Опа’иву’экэ долго молчал. Потом он попрощался со своим другом и уплыл прочь.
Через некоторое время он вернулся и снова принес удивительные вести, но на этот раз даже более удивительные, чем надеялся бог. В своем путешествии по суше Опа’иву’экэ встретил еще одного друга, А’аку, бога солнца, и рассказал ему про желание Иву’иву. Оказалось, что А’ака хотел бы познакомиться с могущественным богом воды, о котором он так много слышал. И между богом воды и богом солнца зародилась любовь, а черепахе досталась роль их вестника. Он переносил замечания, похвалы, вопросы и песнопения, ввинчиваясь в холодные черные водные глубины, чтобы передать Иву’иву слова А’аки, а потом, гребя ластами по течениям, которые Иву’иву утихомирил, чтобы его другу было легче передвигаться, он поднимался на поверхность, где А’ака в середине дня делал передышку на своем пути, чтобы познакомиться с вестями из мира, который не мог посетить сам.

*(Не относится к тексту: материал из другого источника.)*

-- ==== Sys2Proof/Machine/Ops.lean ====
section
/-! DEFINITION. The shared operations over the state: returning outputs, raising, the Bit and the Register, the gates'
common shapes, ALU.Update, and the global edge. -/

namespace Sys2Proof.Machine

/-! ### Small updates of the state -/

/-- Records what the line returned (R247). -/
def State.emit (s : State) (o : Outputs) : State := { s with outs := o :: s.outs }

/-- Replaces Register `r`. -/
def State.setReg (s : State) (r : Nat) (c : RegCell) : State := { s with regs := s.regs.set r c }

/-- Replaces free-standing Bit `b`. -/
def State.setBit (s : State) (b : Nat) (c : BitCell) : State := { s with bits := s.bits.set b c }

/-- Replaces the latches of ALU `a`. -/
def State.setAlu (s : State) (a : Nat) (l : Latches) : State := { s with alus := s.alus.set a l }

/-- Emits `Forward(r, slot, word)` if the line asks for it; no state of the block changes, the send never blocks
(42_storage.md R127, D23). -/
def State.forward (s : State) (r : Nat) (fwd : Option Fwd) (w : Word) : State :=
  match fwd with
  | none => s
  | some f => { s with events := ⟨r, f.chan, f.slot, w⟩ :: s.events }

/-! ### Raising -/

/-- The one place where an error ends an operation: a failed check is the operation's outcome, nothing after it is
written and there is no state to go on from (60_exceptions.md R204, R213); a passed check goes on. -/
def check {α : Type} (c : Except Fault α) (next : α → Outcome) : Outcome :=
  match c with
  | .error f => .fault f
  | .ok v => next v

/-- The element an operation addresses, or a refusal: the trace names an element the circuit does not have. -/
def element {α : Type} (found : Option α) (next : α → Outcome) : Outcome :=
  match found with
  | none => .refused .noSuchElement
  | some e => next e

/-- Goes on if the forwarding pair, where there is one, names a slot of the circuit; otherwise refuses (R80). -/
def slotted (s : State) (fwd : Option Fwd) (next : Outcome) : Outcome :=
  if slotOk s.slots fwd then next else .refused .noSuchSlot

/-! ### The Bit: its rule is in these two definitions and nowhere else (93_implementation_defined.md U1) -/

/-- `pend <- MUX(a = cur, b = input, sel = loadEnable)`, returning `cur` (42_storage.md R120). -/
def BitCell.update (c : BitCell) (input load : Bool) : BitCell × Bool :=
  ({ c with pend := mux1 c.cur input load }, c.cur)

/-- `cur <- pend`; `pend` stays (R122). -/
def BitCell.tick (c : BitCell) : BitCell := { c with cur := c.pend }

/-! ### The Register: sixteen Bits (42_storage.md R124, R128) -/

/-- Lane `i` of a Register (10_state.md R25). -/
def RegCell.lane (c : RegCell) (i : Nat) : BitCell := ⟨c.cur.getLsbD i, c.pend.getLsbD i⟩

/-- A Register from its lanes. -/
def RegCell.ofCells (cell : Nat → BitCell) : RegCell :=
  ⟨ofLanes fun i => (cell i).cur, ofLanes fun i => (cell i).pend⟩

/-- The rendezvous: exactly one reply per lane is awaited; a lane that never replies is `Deadlock` with its index
(R130, R203), otherwise the word is joined from the replies in whatever order they came (R124, R126). -/
def collect (replies : List (Nat × Bool)) : Except Fault Word :=
  match (List.range 16).find? fun lane => !(replies.any fun reply => reply.1 == lane) with
  | some lane => .error (.deadlock lane)
  | none => .ok (joinLanes replies)

/-- Invokes every lane's Bit.Update with bit `i` of the word and the shared `loadEnable`, and joins the replies (R124). -/
def RegCell.update (c : RegCell) (word : Word) (load : Bool) : Except Fault (RegCell × Word) := do
  let lane := fun i => (c.lane i).update (word.getLsbD i) load
  let out ← collect (laneList fun i => (lane i).2)
  pure (.ofCells fun i => (lane i).1, out)

/-- Commits the sixteen Bits (R128). -/
def RegCell.tick (c : RegCell) : RegCell := .ofCells fun i => (c.lane i).tick

/-! ### Bit and Register operations on the state -/

/-- Bit.Update on Bit `b`: the checks come before the write, so an Update that raises stages nothing (R121). -/
def bitUpdate (b : Nat) (input load : Option Sig) (s : State) : Outcome :=
  element s.bits[b]? fun c =>
    check (need1 .input input) fun iv =>
      check (need1 .loadEnable load) fun lv =>
        .next ((s.setBit b (c.update iv lv).1).emit (.bit (c.update iv lv).2))

/-- Bit.Tick on Bit `b`; raises nothing (R122, R208). -/
def bitTick (b : Nat) (s : State) : Outcome :=
  element s.bits[b]? fun c => .next ((s.setBit b c.tick).emit .nothing)

/-- Register.Update on Register `r`, the two ports checked at the Register before any lane is invoked (R124, R125);
the joined word is forwarded after the sixteenth reply and before the return (R127). -/
def regUpdate (r : Nat) (word load : Option Sig) (fwd : Option Fwd) (s : State) : Outcome :=
  element s.regs[r]? fun c =>
    slotted s fwd <|
      check (need16 .word word) fun ww =>
        check (need1 .loadEnable load) fun lv =>
          check (c.update ww lv) fun done =>
            .next (((s.setReg r done.1).forward r fwd done.2).emit (.word done.2))

/-- Register.Tick on Register `r`; raises nothing (R128, R208). -/
def regTick (r : Nat) (s : State) : Outcome :=
  element s.regs[r]? fun c => .next ((s.setReg r c.tick).emit .nothing)

/-- `TICK`, the global edge: every Register and every free-standing Bit ticked once, as one step; the order is
unobservable and no Update can fall inside (30_encoding.md R81, 70_reset_and_hazards.md R239, R240, D24). -/
def State.globalTick (s : State) : State :=
  { s with regs := s.regs.map RegCell.tick, bits := s.bits.map BitCell.tick }.emit .nothing

/-! ### Gates: every port checked in port-list order, no state read or written (40_primitive_gates.md R90) -/

/-- A gate with one 1-bit port. -/
def gate1 (fn : Bool → Bool) (a : Option Sig) (s : State) : Outcome :=
  check (need1 .a a) fun av => .next (s.emit (.bit (fn av)))

/-- A gate with two 1-bit ports. -/
def gate2 (fn : Bool → Bool → Bool) (a b : Option Sig) (s : State) : Outcome :=
  check (need1 .a a) fun av => check (need1 .b b) fun bv => .next (s.emit (.bit (fn av bv)))

/-- A gate with one 16-bit port. -/
def wide1 (fn : Word → Word) (a : Option Sig) (s : State) : Outcome :=
  check (need16 .a a) fun aw => .next (s.emit (.word (fn aw)))

/-- A gate with two 16-bit ports. -/
def wide2 (fn : Word → Word → Word) (a b : Option Sig) (s : State) : Outcome :=
  check (need16 .a a) fun aw => check (need16 .b b) fun bw => .next (s.emit (.word (fn aw bw)))

/-! ### The ALU -/

/-- ALU.Update on ALU `a` (43_alu_pipeline.md R141): latches, port checks, five stages. -/
def aluUpdate (a : Nat) (o : AluOpts) (s : State) : Outcome :=
  element s.alus[a]? fun l =>
    check (l.drive o).read fun p => .next ((s.setAlu a (l.drive o)).emit p.outputs)

/-- ALU.Update with the flag ports driven by one control word (44_alu_operations.md R160). -/
def aluRow (c : Ctl) (a : Nat) (x y : Option Sig) (s : State) : Outcome := aluUpdate a (rowOpts c x y) s

end Sys2Proof.Machine
end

Прошло время, и родилось трое детей: первым был мальчик по имени Иву’иву, в честь морского бога; потом девочка по имени Ива’а’ака, Дочь Камня и Солнца; и снова мальчик, У’иву, чье имя значит просто Каменный. Половину времени все трое детей жили под водой, как Иву’иву, а половину – над ней, как А’ака. Они плескались в прохладном водяном царстве одного отца и согревались теплом другого. Любовь и привязанность родителей поддерживала их во все времена. Так что когда они тоже выросли и им стало одиноко, они обратились к А’аке, который подарил им новых детей – человечество. И пока люди были добры к своим предкам, А’ака следил за тем, чтобы злаки всегда всходили, а Иву’иву обещал, что в море всегда будет довольно рыбы и люди всегда смогут плавать по его водам, ведь люди были и его потомками тоже, которых ему следовало опекать и беречь.
А Опа’иву’экэ прожил долгую, долгую жизнь, такую долгую, что увидел, как внуки, и правнуки, и праправнуки его друзей выросли и процвели, такую долгую, что родил собственных детей, которые получили его имя – Животное с Каменной Спиной – и жили то на суше, на спине любимого черепахиного ребенка, его воспитанника Иву’иву, то в воде вокруг него. Опа’иву’экэ, конечно, не был богом, но его всегда почитали и почитают не только двое его друзей, но и все их потомки – конечно, за его привязанность и бескорыстие, но еще и за благородную работу посланника. Вот почему когда человеку посчастливится найти опа’иву’экэ, он должен совершить приношение богам и сам вкусить его плоть. Сделать так означает послать весть богам, помолиться о единственной вещи, которую А’ака – с одобрения Иву’иву – не передал своим детям: о бессмертии. И может быть, однажды боги их услышат.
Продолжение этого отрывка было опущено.